Many sources tell about the controversies and ongoing corruption during the building of the railways here in the US, most of them also mentioning the Native Americans living along the (then to-be-built) rails. But few of them give a broader picture of that side of the story – those people are reduced to side-liners in the stories told, something this book seems to do differently.

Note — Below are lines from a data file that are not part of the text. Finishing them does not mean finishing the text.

-- ==== Sys2Proof/Machine/Events.lean ====
section
/-! DEFINITION. The rows of the Transaction Manager, the Notice Unit and the Compaction Engine that answer no claim of the
Index Unit (R65, R68, R78 to R84, R87, R89, R96, R97, R100, R108, R116, R159, R160). -/

namespace Sys2Proof.Machine

/-! ## Transaction Manager -/

/-- MEMBER_REPORT: a staged record enters the member list (R65, R87). -/
def execMemberReport (s : State) : Answer := onUnitsKick reportMember s

/-- MEMBER_QUERY: the engine's member query is answered (R108). -/
def execMemberQuery (s : State) : Answer := onUnits askMember s

/-- MEMBER_MOVE: the engine's member move is answered, or waits (R68, R89). -/
def execMemberMove (s : State) : Answer := onUnits moveMember s

/-- LEASE_WARNING: three quarters of the lease have passed (R82). -/
def execLeaseWarning (p : Port) (s : State) : Answer := onUnits (warnLease p) s

/-- LEASE_EXPIRY: the lease deadline passes (R84). -/
def execLeaseExpiry (p : Port) (s : State) : Answer := onUnitsKick (expireLease p) s

/-- CLAIM_WAIT_EXPIRY: the wait deadline passes (R78). -/
def execClaimWaitExpiry (p : Port) (s : State) : Answer := onUnits (expireWait p) s

/-- LOCK_EVENT: the oldest lock event is taken (R80, R96). -/
def execLockEvent (s : State) : Answer := onUnitsKick takeLockEvent s

/-- REVOCATION_EVENT: the oldest revocation event is taken (R80, R97). -/
def execRevocationEvent (s : State) : Answer := onUnitsKick takeRevocation s

/-! ## Notice Unit -/

/-- WATCH_REMOVAL: the oldest removal of watches is taken (R159). -/
def execWatchRemoval (s : State) : Answer := onUnits takeRemoval s

/-- CHANGE_REPORT: the oldest change report is resolved (R160, R161). -/
def execChangeReport (s : State) : Answer := onUnits takeReport s

/-- NOTICE_POST: the oldest post of a unit is taken (R160, R162). -/
def execNoticePost (src : Poster) (s : State) : Answer := onUnits (takePost src) s

/-! ## Compaction Engine -/

/-- PASS_START (R100, R104). -/
def execPassStart (s : State) : Answer := onUnits startPass s

/-- WRITER_CLEARANCE (R116). -/
def execWriterClearance (s : State) : Answer := onUnits giveClearance s

/-- VICTIM_ERASE (R116). -/
def execVictimErase (s : State) : Answer := onUnits eraseVictim s

end Sys2Proof.Machine
end

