/-- The rows of a pass at the Index Unit: RECLAIMING puts the victim in RECLAIMING and the engine in COPY at cell 1; ERASED
puts it in BLANK and the engine in PREPARE with the erase count raised by 1; PREPARED returns it to the erased segments,
answers the RECLAIMs owed OK and ends the pass, the waiting jobs rejoining the Writer's queue when more than 2 are erased;
NO_VICTIM ends every waiting job NO_SPACE, its pending change released, a stage's slot without it, a COMMIT's OPEN again
with its lease started, and ends the pass without a victim or abandons it, the victim held at the record that could not be
copied (log 49), each RECLAIM owed answered NO_SPACE (R53, R88, R94, R101, R102, R105, R106, R115, R117, R118). That the end
of a pass without a victim waits for its NO_VICTIM claim (log 21), the values of the victim source and the erase attempts
without a pass (log 5), and the kept victim (log 37) are the model's choices; that a COMMIT that waits at a draining port is
aborted (log 36), and that a pass abandoned in its sweep is taken up again there (log 49), are read by inference or chosen
as those logs say. -/
def Obligations.RowsOfAPass : Prop :=
  ∀ (s : State),
    let u := popClaim s.units
    let iu := u.iu
    let ce := s.units.ce
    let v := ce.victim.getD 0
    -- the engine without a pass: a victim held before an ERASE_ONLY pass is held again, with what is held with it
    let idle : CompactionEngine := { ce with
      state := .idle, kind := none, victim := ce.kept, kept := none,
      source := if ce.kept = none then .selected else .held, copy := none, attempts := 0, owed := [], cleared := false,
      step := .idle, todo := if ce.kept = none then none else ce.todo, unread := false, again := false,
      noted := if ce.kept = none then [] else ce.noted, io := ⟨none, false⟩ }
    (s.oldestClaim .engine (.reclaiming v) →
      exec .reclaiming s = .next (s.withUnits
        ((u.setIu { iu with segs := iu.segs.modify (v - 2) (fun x => { x with state := .reclaiming }) }).setCe { ce with
          state := .copy, scan := 1, todo := none, step := .scanRead, reading := ⟨v, 1⟩,
          io := ⟨some ⟨.engine, v, .read 1 1⟩, false⟩ })))
    ∧ (s.oldestClaim .engine (.erased v) → 2 ≤ v → v - 2 < iu.segs.length →
      exec .erased s = .next (s.withUnits
        ((u.setIu { iu with segs := iu.segs.modify (v - 2) (fun x => { x with state := .blank, seq := none }) }).setCe { ce with
          state := .prepare, step := .preparing,
          io := ⟨some ⟨.engine, v, .program 0 (prepareProgram (min 16777215 ((iu.seg v).eraseCount + 1)))⟩, false⟩ })))
    ∧ (∀ seg count, s.oldestClaim .engine (.prepared seg count) → 2 ≤ seg → seg - 2 < iu.segs.length →
      ∃ w, exec .prepared s = .next (s.withUnits (kick w))
        ∧ w.iu = { iu with
            segs := iu.segs.modify (seg - 2) (fun x => { x with
              state := .prepared, eraseCount := count, seq := none, next := 1, live := 0, dead := 0, suspect := false,
              avail := true })
            armed := iu.armed || decide (s.units.pu.shadow.lowWater < w.iu.segs.countP (·.avail))
            spaceWait := w.iu.spaceWait }
        ∧ w.tm = { s.units.tm with retained := s.units.tm.retained.filter (fun x => x.2 != seg) }
        ∧ w.rw = { s.units.rw with queue := w.rw.queue } ∧ w.nu = s.units.nu ∧ w.pu = s.units.pu ∧ w.me = s.units.me
        ∧ w.clock = s.units.clock ∧ w.media = s.units.media
        ∧ w.ce = { idle with lowRun := w.ce.lowRun, mode := w.ce.mode }
        ∧ (∀ p c, (s.units.port p).inHand = some c → p ∈ ce.owed →
            w.port p = { s.units.port p with outcome := some (Posting.code .ok) })
        ∧ (∀ p, (s.units.port p).inHand = none → w.port p = s.units.port p)
        ∧ (∀ p, p ∉ ce.owed → w.port p = s.units.port p)
        ∧ (let erased := w.iu.segs.countP (·.avail)
           (2 < erased → w.iu.spaceWait = [] ∧ w.ce.mode = .normal
              ∧ w.rw.queue = s.units.rw.queue ++ iu.spaceWait.map (fun x => Job.record x.job))
           ∧ (erased ≤ 2 → w.iu.spaceWait = iu.spaceWait ∧ w.ce.mode = ce.mode ∧ w.rw.queue = s.units.rw.queue)
           ∧ (s.units.pu.shadow.lowWater + 2 ≤ erased → w.ce.lowRun = false)
           ∧ (erased ≤ s.units.pu.shadow.lowWater → w.ce.lowRun = true)
           ∧ (s.units.pu.shadow.lowWater < erased → erased < s.units.pu.shadow.lowWater + 2 → w.ce.lowRun = ce.lowRun)))
    ∧ (s.oldestClaim .engine .noVictim → s.writerSteady → (iu.spaceWait.map (·.port)).Nodup →
      (∀ x ∈ iu.spaceWait, x.job.port = x.port ∧ (∃ c, s.serves x.port c)
        ∧ (x.job.role = .stage → (s.units.slot x.port).state = .opened)
        ∧ (x.job.role = .commit → (s.units.slot x.port).state = .committing)) →
      let owes := ce.step = .selectNone ∨ ce.step = .abandonClaim
      ∃ w, exec .noVictim s = .next (s.withUnits w)
        ∧ w.iu = { iu with spaceWait := [], charges := w.iu.charges }
        ∧ w.tm = { s.units.tm with slots := w.tm.slots } ∧ w.rw = s.units.rw ∧ w.nu = s.units.nu ∧ w.pu = s.units.pu
        ∧ w.me = s.units.me ∧ w.clock = s.units.clock
        -- the command of each waiting job, and each RECLAIM owed
        ∧ (∀ x ∈ iu.spaceWait,
            w.port x.port = { s.units.port x.port with outcome := some (Posting.code .noSpace) })
        ∧ (owes → ∀ p c, (s.units.port p).inHand = some c → p ∈ ce.owed →
            w.port p = { s.units.port p with outcome := some (Posting.code .noSpace) })
        ∧ (∀ p, (∀ x ∈ iu.spaceWait, x.port ≠ p) → ¬ (owes ∧ p ∈ ce.owed) → w.port p = s.units.port p)
        -- the pending change and the slot
        ∧ (∀ x ∈ iu.spaceWait,
            let p := x.port
            let sl := s.units.slot p
            let mine (cs : List ChargeEntry) := cs.filter (fun e => e.port == p)
            let length := (s.units.pu.shadow.part sl.part).lease
            (x.job.role = .single → mine w.iu.charges = (mine iu.charges).filter (·.staged) ∧ w.slot p = sl)
            ∧ (∀ before e after, x.job.role = .stage → mine iu.charges = before ++ e :: after → e.staged = true →
                e.key = x.job.key → (∀ g ∈ after, ¬ (g.staged = true ∧ g.key = x.job.key)) →
                mine w.iu.charges = before ++ after)
            ∧ (x.job.role = .stage → w.slot p = { sl with stage := none })
            ∧ (x.job.role = .commit → mine w.iu.charges = mine iu.charges
                ∧ w.slot p = { sl with
                    state := .opened, lease := some ⟨s.units.clock + 4 * length, s.units.clock + 3 * length, true⟩ }))
        ∧ (∀ p, (∀ x ∈ iu.spaceWait, x.port ≠ p) →
            w.slot p = s.units.slot p ∧ w.iu.charges.filter (fun e => e.port == p) = iu.charges.filter (fun e => e.port == p))
        -- the engine
        ∧ (ce.step = .selectNone → w.ce = { idle with mode := .normal })
        ∧ (ce.step = .abandonClaim → w.ce = { idle with
            mode := .normal, victim := ce.victim, source := .held, restart := false,
            scan := (match ce.copy with | some k => k.orig.cell | none => ce.scan),
            todo := ce.todo.map (·.take 1), noted := ce.noted })
        ∧ (¬ owes → w.ce = { ce with mode := .normal }))
    -- a job that waits for a port that drains: its outcome is dropped, and a COMMIT's transaction is aborted (log 36)
    ∧ (∀ x, s.oldestClaim .engine .noVictim → s.writerSteady → iu.spaceWait = [x] → x.job.port = x.port →
      (s.units.port x.port).inHand = none → (s.units.port x.port).draining = true →
      let p := x.port
      let sl := s.units.slot p
      let left (cs : List ChargeEntry) : Units := u.setIu { iu with spaceWait := [], charges := cs }
      ∃ w, exec .noVictim s = .next (s.withUnits (kick w)) ∧ w.iu.spaceWait = []
        ∧ (x.job.role = .single →
            let cs := iu.charges.filter (fun e => e.staged || e.port != p)
            w.iu.charges = cs ∧ w.tm = s.units.tm ∧ w.rw = s.units.rw ∧ w.port p = ((left cs).drained p).port p)
        ∧ (x.job.role = .commit → sl.state = .committing →
            w.iu.charges = iu.charges ∧ w.slot p = { sl with state := .aborting } ∧ w.port p = s.units.port p
            ∧ w.rw = { s.units.rw with queue := s.units.rw.queue ++ [.abortClean p] }))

It’s easy to romanticize the train-riding here – since the trips are magnificently beautiful and breathtaking at times, and it’s such a pleasant way to travel through the countryside. But the railways were not a welcomed addition to the landscape by all people “involved”. It cut through important hunting grounds at the time – and made the colonization of the west quicker and broader, by making the process of moving to these lands from the east so much easier. The lands granted by the Congress to the railroad companies wasn’t legally under its control, but was inhabited by different Indigenous nations (who all responded differently to the impact the railroads had on them). And so on. It’s still surprising to me that these kind of facts are not the facts you first find when searching for information on these topics. But I am glad and grateful for each and everyone out there doing their best to broaden the history as it’s taught. And even more importantly, who brings it into discussions about the present state of things.

One of the many perks of train-traveling. Lots of time to educate ourselves – even on the unpleasant history of the trip we are currently doing. I highly encourage everyone of us to do more of that – both when on the rails and off!